/-! ### Single steps -/

theorem test_crc_of_01 : crc8 [0x01] = 0x07 := by decide +kernel
theorem test_start_frame_bytes : requestFrame 0x21 [] = [0xA5, 0x21, 0x00, crc8 [0xA5, 0x21, 0x00]] := by
  decide +kernel
theorem test_start_frame_starts :
    (after (.badFrame (bitsOfBytes (requestFrame 0x21 []))) { running [] with mgmt := Mgmt.reset true }).mgmt.running = true := by
  decide +kernel
theorem test_start_without_timebase : (after .start State.reset).mgmt.result.status = .noTimebase := by decide +kernel
theorem test_configureTarget_parks :
    ((after (.configureTarget 3 10 20 0 5) State.reset).targets.get 3).state = .parked := by decide +kernel
theorem test_wakeTarget_raises_twake :
    ((after (.wakeTarget 0) (shared .staged .parked LeaseCtx.reset)).targets.get 0).twake = true := by decide +kernel
theorem test_defineWindow_control_region :
    (after (.defineWindow 0 0xFF0000 0 0 0 0 1 0 1) State.reset).mgmt.result.status = .overlap := by decide +kernel
theorem test_openWindow_on_parked_wakes :
    let t := after (.openWindow 0) (shared .staged .parked LeaseCtx.reset)
    (t.windows.get 0).state = .opening ∧ (t.targets.get 0).state = .waking := by decide +kernel
theorem test_acquire_granted_token :
    ((after (.acquire 0 0 1 0 0) (opened [] [])).ports.get 0).response =
      ⟨0x01, .granted, 1, [0, 1, 9, 0, 0xF4, 0x01]⟩ := by decide +kernel
theorem test_acquire_exclusive_queues :
    let t := after (.acquire 1 0 1 0xFFFF 0) (opened [hold 0 .shared 8] [])
    (t.ports.get 1).state = .waiting ∧ (t.ctxs.get 0).waiters.length = 1 := by decide +kernel
theorem test_release_grants_shared_run :
    let t := after (.release 0 ⟨0, 0, 8⟩) (opened [hold 0 .exclusive 8] [wait 1 .shared, wait 2 .shared, wait 3 .exclusive])
    (t.ctxs.get 0).holders.map Hold.serial = [9, 10] ∧ (t.ctxs.get 0).waiters.length = 1 := by decide +kernel
theorem test_upgrade_deadlock :
    ((after (.upgrade 1 ⟨0, 0, 6⟩ 100)
        (opened [{ hold 0 .shared 5 with upgrading := true }, hold 1 .shared 6] [])).ports.get 1).response.status =
      .deadlock := by decide +kernel
theorem test_upgrade_granted_new_serial :
    ((after (.release 1 ⟨0, 0, 6⟩)
        (opened [{ hold 0 .shared 5 with upgrading := true }, hold 1 .shared 6] [])).ctxs.get 0).holders.map
      (fun h => (h.mode, h.serial)) = [(.exclusive, 9)] := by decide +kernel
theorem test_renew_sets_expiry :
    (((after (.renew 0 ⟨0, 0, 8⟩ 10) (opened [hold 0 .shared 8] [])).ctxs.get 0).holdOf 0).map Hold.expiry =
      some ⟨110, false⟩ := by decide +kernel
theorem test_abandon_answers_ok :
    let t := after (.abandon 1) (portIn (opened [hold 0 .exclusive 8] [wait 1 .shared]) 1 .waiting)
    (t.ports.get 1).state = .idle ∧ (t.ports.get 1).response = ⟨0x06, .ok, 2, [0]⟩ ∧
      (t.ports.get 1).airqn = false := by decide +kernel
theorem test_dataCycle_not_running :
    ((after (.dataCycle 0 ⟨0x1000, false, 4, []⟩) State.reset).ports.get 0).ended =
      some (.beats true [0xFFFFFFFF]) := by decide +kernel
theorem test_admission_reaches_the_bus :
    let s := after (.dataCycle 0 ⟨0x1010, true, 4, [1, 2, 3, 4]⟩) (opened [hold 0 .exclusive 8] [])
    let t := after (.admissionClaim 0) (after (.addressDecode 0 .target) (after (.addressDecode 0 .decode) s))
    t.router.bus = .transfer 0 ∧ t.router.lines = .transfer 0 0x2010 true 4 [1, 2, 3, 4] ∧
      (t.ctxs.get 0).inflight = 1 := by decide +kernel
theorem test_warning_handed :
    ((after (.warningTime 0 0)
        (opened [{ hold 0 .shared 8 with warning := some ⟨100, true⟩ }] [])).ports.get 0).handed =
      [⟨.warning 0, false⟩] := by decide +kernel
theorem test_tick_makes_expiry_due :
    (((after .tick
        { opened [{ hold 0 .shared 8 with expiry := ⟨101, false⟩ }] [] with
          tb := ⟨some 10000, 100, 10000, 1000⟩ }).ctxs.get 0).holdOf 0).map
      (fun h => h.expiry.due) = some true := by decide +kernel
theorem test_loan_of_idle_bus :
    let t := after .busRequest { running [] with mgmt := { Mgmt.reset true with lending := true } }
    t.router.bus = .lent ∧ t.router.bgnt = true ∧ tselLevel t.router.lines 0 = none := by decide +kernel
theorem test_status_word_of_reset : statusWord State.reset 0 = 0 := by decide +kernel
theorem test_bytes_beyond_the_frame_are_ignored :
    let bits := bitsOfBytes (requestFrame 0x21 [] ++ [0xFF]) ++ [true]
    frameCommand bits = .start ∧ (after (.badFrame bits) configuring).mgmt.running = true ∧
      (after (.badFrame bits) configuring).mgmt.mso.length = 41 := by decide +kernel
theorem test_tack_after_its_transfer_is_ignored :
    let s (n : Nat) : State :=
      ({ opened [] [] with transfers := n }.updRouter fun r => { r with bus := .transfer 0 }).updPath 0 fun p =>
        { p with slot := .active ⟨0, 0, 0x2010, ⟨0x1010, false, 4, []⟩, 8, false⟩ false }
    after (.tack ⟨1, Tbl.fill 8 5⟩) (s 2) = s 2 ∧ after (.terr ⟨1, true⟩) (s 2) = s 2 ∧
      (after (.tack ⟨2, Tbl.fill 8 5⟩) (s 2)).router.bus = .ownedIdle ∧
      (after (.tack ⟨2, Tbl.fill 8 5⟩) (s 2)).outcomes = [(0, .success)] := by decide +kernel
theorem test_left_over_bits_form_no_byte :
    frameBytes (bitsOfBytes [0xA5, 0x21] ++ [true, false, true]) = [0xA5, 0x21] := by decide +kernel
theorem test_first_bit_is_the_most_significant : frameBytes (true :: List.replicate 7 false) = [0x80] := by
  decide +kernel
theorem test_fetch_shifts_bits_out :
    (after (.fetch 16) State.reset).mgmt.mso = List.replicate 24 false := by decide +kernel
theorem test_frame_ignored_while_msel_low_since_reset :
    let low := after .deviceReset (after .start (after .deviceReset configuring))
    low.resetn = true ∧ low.mgmt.msel = false ∧ (after .start low).mgmt.result = low.mgmt.result ∧
      (after .start low).mgmt.msel = true := by
  decide +kernel
theorem test_nothing_taken_while_resetn_low :
    let low := after .deviceReset (running [])
    low.resetn = false ∧ low.mgmt.running = false ∧ (after .readDevice low).mgmt.result = low.mgmt.result ∧
      (after .busRequest low).router.breq = true ∧ after (.acquire 0 0 0 0 0) low = low := by decide +kernel
theorem test_tick_waits_for_its_thousand_steps : after .tick (running []) = running [] := by decide +kernel
theorem test_gentle_close_counts_the_pending_upgrade :
    (after (.closeWindow 0 0)
        (opened [{ hold 0 .shared 5 with upgrading := true }, hold 1 .shared 6] [wait 2 .shared])).mgmt.result.payload =
      [4, 2, 0, 0] := by decide +kernel
theorem test_fall_taken_first_shuts_the_port :
    let s := after (.accessDrop 0) (opened [hold 0 .exclusive 8] [])
    (s.ports.get 0).prstn = false ∧ (s.ports.get 0).state = .idle ∧ after (.dataCycle 0 ⟨0x1010, false, 4, []⟩) s = s ∧
      ((after (.release 0 ⟨0, 0, 8⟩) s).ctxs.get 0).holders.length = 1 := by decide +kernel
theorem test_empty_slot_takes_cycles_at_the_rise :
    let s := after (.prstnRise 0) (after (.portReset 0) (opened [] []))
    let t := after (.dataCycle 0 ⟨0x1010, false, 4, []⟩) s
    (s.router.paths.get 0).dropOwed = true ∧
      (t.router.paths.get 0).admission = some ⟨⟨0x1010, false, 4, []⟩, .decode, false⟩ ∧
      (after (.accessDrop 0) t).router.paths.get 0 =
        { t.router.paths.get 0 with dropOwed := false, dropStale := false } := by decide +kernel
theorem test_stop_takes_handed_endings :
    let s := (portIn (shared .staged .parked LeaseCtx.reset) 1 .waiting).handResponse 1 0x01 .closed 0 [0]
    let t := after .stop s
    t.mgmt.running = false ∧ (t.ports.get 1).state = .idle ∧ (t.ports.get 1).response.status = .closed := by
  decide +kernel
theorem test_abandon_posts_the_handed_ending_first :
    let s := (portIn configuring 1 .waiting).handResponse 1 0x01 .closed 0 [0]
    let t := after (.abandon 1) s
    (t.ports.get 1).state = .idle ∧ (t.ports.get 1).response = ⟨0x06, .notRunning, 2, []⟩ ∧
      (t.ports.get 1).notices.reply.get 0 = true := by decide +kernel
theorem test_decode_carries_the_window_state :
    let s := after (.addressDecode 0 .decode) (after (.dataCycle 0 ⟨0x1010, false, 4, []⟩) (opened [] []))
    (s.router.paths.get 0).admission =
      some ⟨⟨0x1010, false, 4, []⟩, .target ⟨0, .opened, 0, false, 0x2000, 0x2010⟩, false⟩ := by decide +kernel
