/-- A change. `gone` names the agent whose port reset drops its leases silently, for which the law of its port is
broken until the reset is over. -/
inductive Change (gone : Option Agent) : State → State → Prop
  /- Records that stand in no law. -/
  | aside (s : State) (outcomes : List (TargetId × Outcome)) (reports : List WindowId) (transfers free : Nat) :
      Change gone s { s with outcomes := outcomes, emptyReports := reports, transfers := transfers, free := free }
  | mgmt (s : State) (f : Mgmt → Mgmt) (quiet : s.mgmt.Quiet (f s.mgmt)) : Change gone s (s.updMgmt f)
  /- Ports. -/
  | port (s : State) (a : Agent) (f : Port → Port) (quiet : (s.ports.get a).Quiet (f (s.ports.get a))) :
      Change gone s (s.updPort a f)
  | take (s : State) (a : Agent) (r : HandedResponse) (rest : List HandedResponse)
      (oldest : (s.ports.get a).responses = r :: rest) :
      Change gone s (s.updPort a fun p => { p with responses := rest }.takeResponse r)
  | stop (s : State) (unused : ∀ w, (s.windows.get w).state.live = false) :
      Change gone s (s.settleWaits.updMgmt fun m => { m with running := false })
  | fallen (s : State) (a : Agent) (reset : gone = some a) :
      Change gone s (s.updPort a fun p => { p.takeFall with prstn := false })
  | risen (s : State) (a : Agent) (low : (s.ports.get a).prstn = false) (taken : (s.ports.get a).fallOwed = false) :
      Change gone s (s.updPort a fun p => { p with state := .idle, prstn := true })
  | owe (s : State) (a : Agent) (high : (s.ports.get a).prstn = true) :
      Change gone s (s.updPort a fun p => { p with prstn := false, fallOwed := true })
  | level (s : State) (a : Agent) (prstn : Bool) (low : s.resetn = false) : Change gone s (s.setPrstn a prstn)
  /- Windows and targets. -/
  | define (s : State) (w : WindowId) (win : Window) (vacant : (s.windows.get w).state = .vacant)
      (staged : win.state = .staged) (closes : win.pending = none) (size : win.k ≤ 10)
      (base : win.base.toNat % windowSize win.k = 0) (offset : win.offset.toNat % windowSize win.k = 0)
      (term : win.term ≠ 0) (deadline : win.closeDeadline ≠ 0) (stop : win.endAddr ≤ 0xFF0000)
      (target : (s.targets.get win.target).state ≠ .absent) (apart : s.overlapsAny win.base.toNat win.endAddr = false) :
      Change gone s (s.updWindow w fun _ => win)
  | window (s : State) (w : WindowId) (f : Window → Window) (quiet : (s.windows.get w).Quiet (f (s.windows.get w))) :
      Change gone s (s.updWindow w f)
  | retire (s : State) (w : WindowId) (staged : (s.windows.get w).state = .staged) :
      Change gone s (s.updWindow w fun _ => Window.empty)
  | claim (s : State) (w : WindowId) (st : WindowState) (f : Target → Target)
      (staged : (s.windows.get w).state = .staged)
      (claimed : (s.targets.get (s.windows.get w).target).Claimed (f (s.targets.get (s.windows.get w).target)) st) :
      Change gone s ((s.updTarget (s.windows.get w).target f).updWindow w fun win => { win with state := st })
  | ready (s : State) (t : TargetId) (state : (s.targets.get t).state = .waking ∨ (s.targets.get t).state = .faulted) :
      Change gone s
        { s with
          targets := s.targets.set t ((s.targets.get t).becomeReady.startDelay s.tb.tick)
          windows := s.windows.map fun win =>
            if win.state = .opening ∧ win.target = t then { win with state := .opened } else win }
  | closing (s : State) (w : WindowId) (p : PendingClose) (opened : (s.windows.get w).state = .opened)
      (waits : (s.ctxs.get w).waiters = []) (gentle : p.deadline.isSome = true ↔ p.force = false) :
      Change gone s ((upgradeClosed s w).updWindow w fun win => { win with state := .closing, pending := some p })
  | leave (s : State) (w : WindowId) (win : Window) (now : Tick)
      (ended : ((s.windows.get w).state = .opening ∧ (s.ctxs.get w).waiters = []) ∨
        ((s.windows.get w).state = .closing ∧ s.emptyContext w = true))
      (vacated : (s.windows.get w).Vacated win) :
      Change gone s ((s.updWindow w fun _ => win).updTarget (s.windows.get w).target fun t => t.leave now)
  | target (s : State) (t : TargetId) (f : Target → Target) (move : (s.targets.get t).Move (f (s.targets.get t))) :
      Change gone s (s.updTarget t f)
  | remove (s : State) (t : TargetId) (unnamed : s.naming t = 0) (parked : (s.targets.get t).state = .parked) :
      Change gone s (s.updTarget t fun tg =>
        { tg.enter .absent with wakeTime := 0, parkTime := 0, parkDelay := 0, limit := 0 })
  /- Time. -/
  | time (s : State) (tb : TimeBase) (next : s.tb.Next tb) : Change gone s { s with tb := tb }
  | reach (s : State) (now : Tick) :
      Change gone s
        { s with
          windows := s.windows.map (Window.reach now)
          ctxs := s.ctxs.map (LeaseCtx.reach now)
          targets := s.targets.map (Target.reach now) }
  | countDown (s : State) :
      Change gone s
        { s with
          targets := s.targets.map Target.countDown
          router := { s.router with limit := s.router.limit.map fun n => n - 1 } }
  /- Leases. -/
  | quota (s : State) (a : Agent) (n : Nat) (low : 1 ≤ n) (high : n ≤ 24) (fits : s.inUse.get a ≤ n) :
      Change gone s { s with quotas := s.quotas.set a n }
  | grant (s : State) (a : Agent) (w : WindowId) (m : Mode) (once : Bool) (asked : Option Half)
      (opened : (s.windows.get w).state = .opened) (fresh : (s.ctxs.get w).without a)
      (free : (s.ctxs.get w).grantable m = true) (room : s.roomFor a) :
      Change gone s
        ((s.updCtx w fun c =>
          c.addHold (newHold (s.ctxs.get w) s.tb.tick (s.windows.get w) a m once asked)).takeEntry a)
  | queue (s : State) (a : Agent) (w : WindowId) (x : Wait) (agent : x.agent = a)
      (live : (s.windows.get w).state = .opening ∨ (s.windows.get w).state = .opened)
      (fresh : (s.ctxs.get w).without a) (room : s.roomFor a) (idle : (s.ports.get a).state = .idle)
      (run : s.mgmt.running = true) :
      Change gone s
        (((s.updCtx w fun c => { c with waiters := c.waiters ++ [x], endings := c.endings.set a none }).takeEntry
          a).updPort a fun p => { p with state := .waiting })
  | upgrade (s : State) (a : Agent) (w : WindowId) (h : Hold) (held : (s.ctxs.get w).holdOf a = some h)
      (alone : (s.ctxs.get w).upgradeFree = true) (idle : (s.ports.get a).state = .idle) :
      Change gone s (s.updCtx w fun c => c.grantUpgrade s.tb.tick (s.windows.get w) a)
  | pend (s : State) (a : Agent) (w : WindowId) (h : Hold) (d : Option Deadline)
      (held : (s.ctxs.get w).holdOf a = some h) (long : h.once = false) (shared : h.mode = .shared)
      (live : (s.windows.get w).state ≠ .closing)
      (noRival : ((s.ctxs.get w).holders.any fun g => g.agent != a && g.upgrading) = false)
      (idle : (s.ports.get a).state = .idle) (run : s.mgmt.running = true) :
      Change gone s
        ((s.updCtx w fun c => c.mapHold a fun h => { h with upgrading := true, deadline := d }).updPort a
          fun p => { p with state := .waiting })
  | grantHead (s : State) (w : WindowId) (x : Wait) (xs : List Wait) (payload : List Byte)
      (opened : (s.windows.get w).state = .opened) (head : (s.ctxs.get w).waiters = x :: xs)
      (free : (s.ctxs.get w).grantable x.mode = true) :
      Change gone s
        ((s.updCtx w fun c =>
          { c.addHold (newHold c s.tb.tick (s.windows.get w) x.agent x.mode x.once x.term) with
            waiters := xs }).handResponse x.agent acquireCode .granted w payload)
  | grantUpgrade (s : State) (w : WindowId) (h : Hold) (payload : List Byte)
      (pending : (s.ctxs.get w).upgrader = some h) (alone : (s.ctxs.get w).upgradeFree = true) :
      Change gone s
        ((s.updCtx w fun c => c.grantUpgrade s.tb.tick (s.windows.get w) h.agent).handResponse h.agent upgradeCode
          .granted w payload)
  | hold (s : State) (w : WindowId) (a : Agent) (f : Hold → Hold) (quiet : ∀ h : Hold, h.Quiet (f h)) :
      Change gone s (s.updCtx w fun c => c.mapHold a f)
  | endHold (s : State) (w : WindowId) (h : Hold) (cause : Cause) (reason : Option LostReason)
      (held : (s.ctxs.get w).holdOf h.agent = some h)
      (silent : reason = none → h.once = true ∨ (s.ports.get h.agent).state = .idle ∨ gone = some h.agent) :
      Change gone s (s.endHold w h cause reason)
  | endWait (s : State) (w : WindowId) (a : Agent) (status : Status)
      (waits : ((s.ctxs.get w).waitOf a).isSome = true) : Change gone s (s.endWait w a status)
  | dropWait (s : State) (w : WindowId) (a : Agent) (waits : ((s.ctxs.get w).waitOf a).isSome = true)
      (reset : gone = some a) : Change gone s (s.dropWait w a)
  | endUpgrade (s : State) (w : WindowId) (h : Hold) (status : Status) (held : h ∈ (s.ctxs.get w).holders)
      (pending : h.upgrading = true) : Change gone s (s.endUpgrade w h status)
  | abandonWait (s : State) (a : Agent) (w : WindowId) (code : Byte) (payload : List Byte)
      (waits : ((s.ctxs.get w).waitOf a).isSome = true) :
      Change gone s ((s.dropWait w a).postAbandoned a code w payload)
  | abandonUpgrade (s : State) (a : Agent) (w : WindowId) (code : Byte) (payload : List Byte)
      (pending : ((s.ctxs.get w).holders.any fun h => h.agent == a && h.upgrading) = true) :
      Change gone s ((s.clearUpgrade w a).postAbandoned a code w payload)
  /- The data path. -/
  | path (s : State) (a : Agent) (f : Path → Path)
      (quiet : (s.router.paths.get a).Quiet (f (s.router.paths.get a))) : Change gone s (s.updPath a f)
  | discard (s : State) (a : Agent) (x : Access) (d : Bool) (slot : (s.router.paths.get a).slot = .active x d) :
      Change gone s (s.updPath a fun p => { p with slot := .active x true })
  | turn (s : State) (pointer : Agent) (breq : Bool) :
      Change gone s (s.updRouter fun r => { r with pointer := pointer, breq := breq })
  | request (s : State) : Change gone s (s.updRouter Router.request)
  | withdraw (s : State) : Change gone s (s.updRouter Router.withdraw)
  | admitted (s : State) (a : Agent) (x : Access) (admission : (s.router.paths.get a).admission.isSome = true) :
      Change gone s
        ((s.updCtx x.window fun c => { c with inflight := c.inflight + 1 }).updPath a fun p =>
          { p with slot := .queued x, admission := none })
  | start (s : State) (a : Agent) (x : Access) (idle : s.router.bus = .ownedIdle)
      (slot : (s.router.paths.get a).slot = .queued x) : Change gone s (s.startTransfer a x)
  | complete (s : State) (a : Agent) (x : Access) (d : Bool)
      (bus : s.router.bus = .transfer a ∨ s.router.bus = .releasing a)
      (slot : (s.router.paths.get a).slot = .active x d) :
      Change gone s
        (((s.updRouter Router.afterTransfer).updPath a fun p =>
          { p with slot := .empty, abandoned := false }).updCtx x.window LeaseCtx.complete)
  | drop (s : State) (a : Agent) (x : Access) (slot : (s.router.paths.get a).slot = .queued x) :
      Change gone s
        ((s.updPath a fun p => { p with slot := .empty, abandoned := false }).updCtx x.window LeaseCtx.complete)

* * * * * * * * *

An exact copy of the lines from the one with "s.router.bus = .ownedIdle)" to the final line of the entries is all that the answer should hold.

  | start (s : State) (a : Agent) (x : Access) (idle : s.router.bus = .ownedIdle)
      (slot : (s.router.paths.get a).slot = .queued x) : Change gone s (s.startTransfer a x)
  | complete (s : State) (a : Agent) (x : Access) (d : Bool)
      (bus : s.router.bus = .transfer a ∨ s.router.bus = .releasing a)
      (slot : (s.router.paths.get a).slot = .active x d) :
      Change gone s
        (((s.updRouter Router.afterTransfer).updPath a fun p =>
          { p with slot := .empty, abandoned := false }).updCtx x.window LeaseCtx.complete)
  | drop (s : State) (a : Agent) (x : Access) (slot : (s.router.paths.get a).slot = .queued x) :
      Change gone s
        ((s.updPath a fun p => { p with slot := .empty, abandoned := false }).updCtx x.window LeaseCtx.complete)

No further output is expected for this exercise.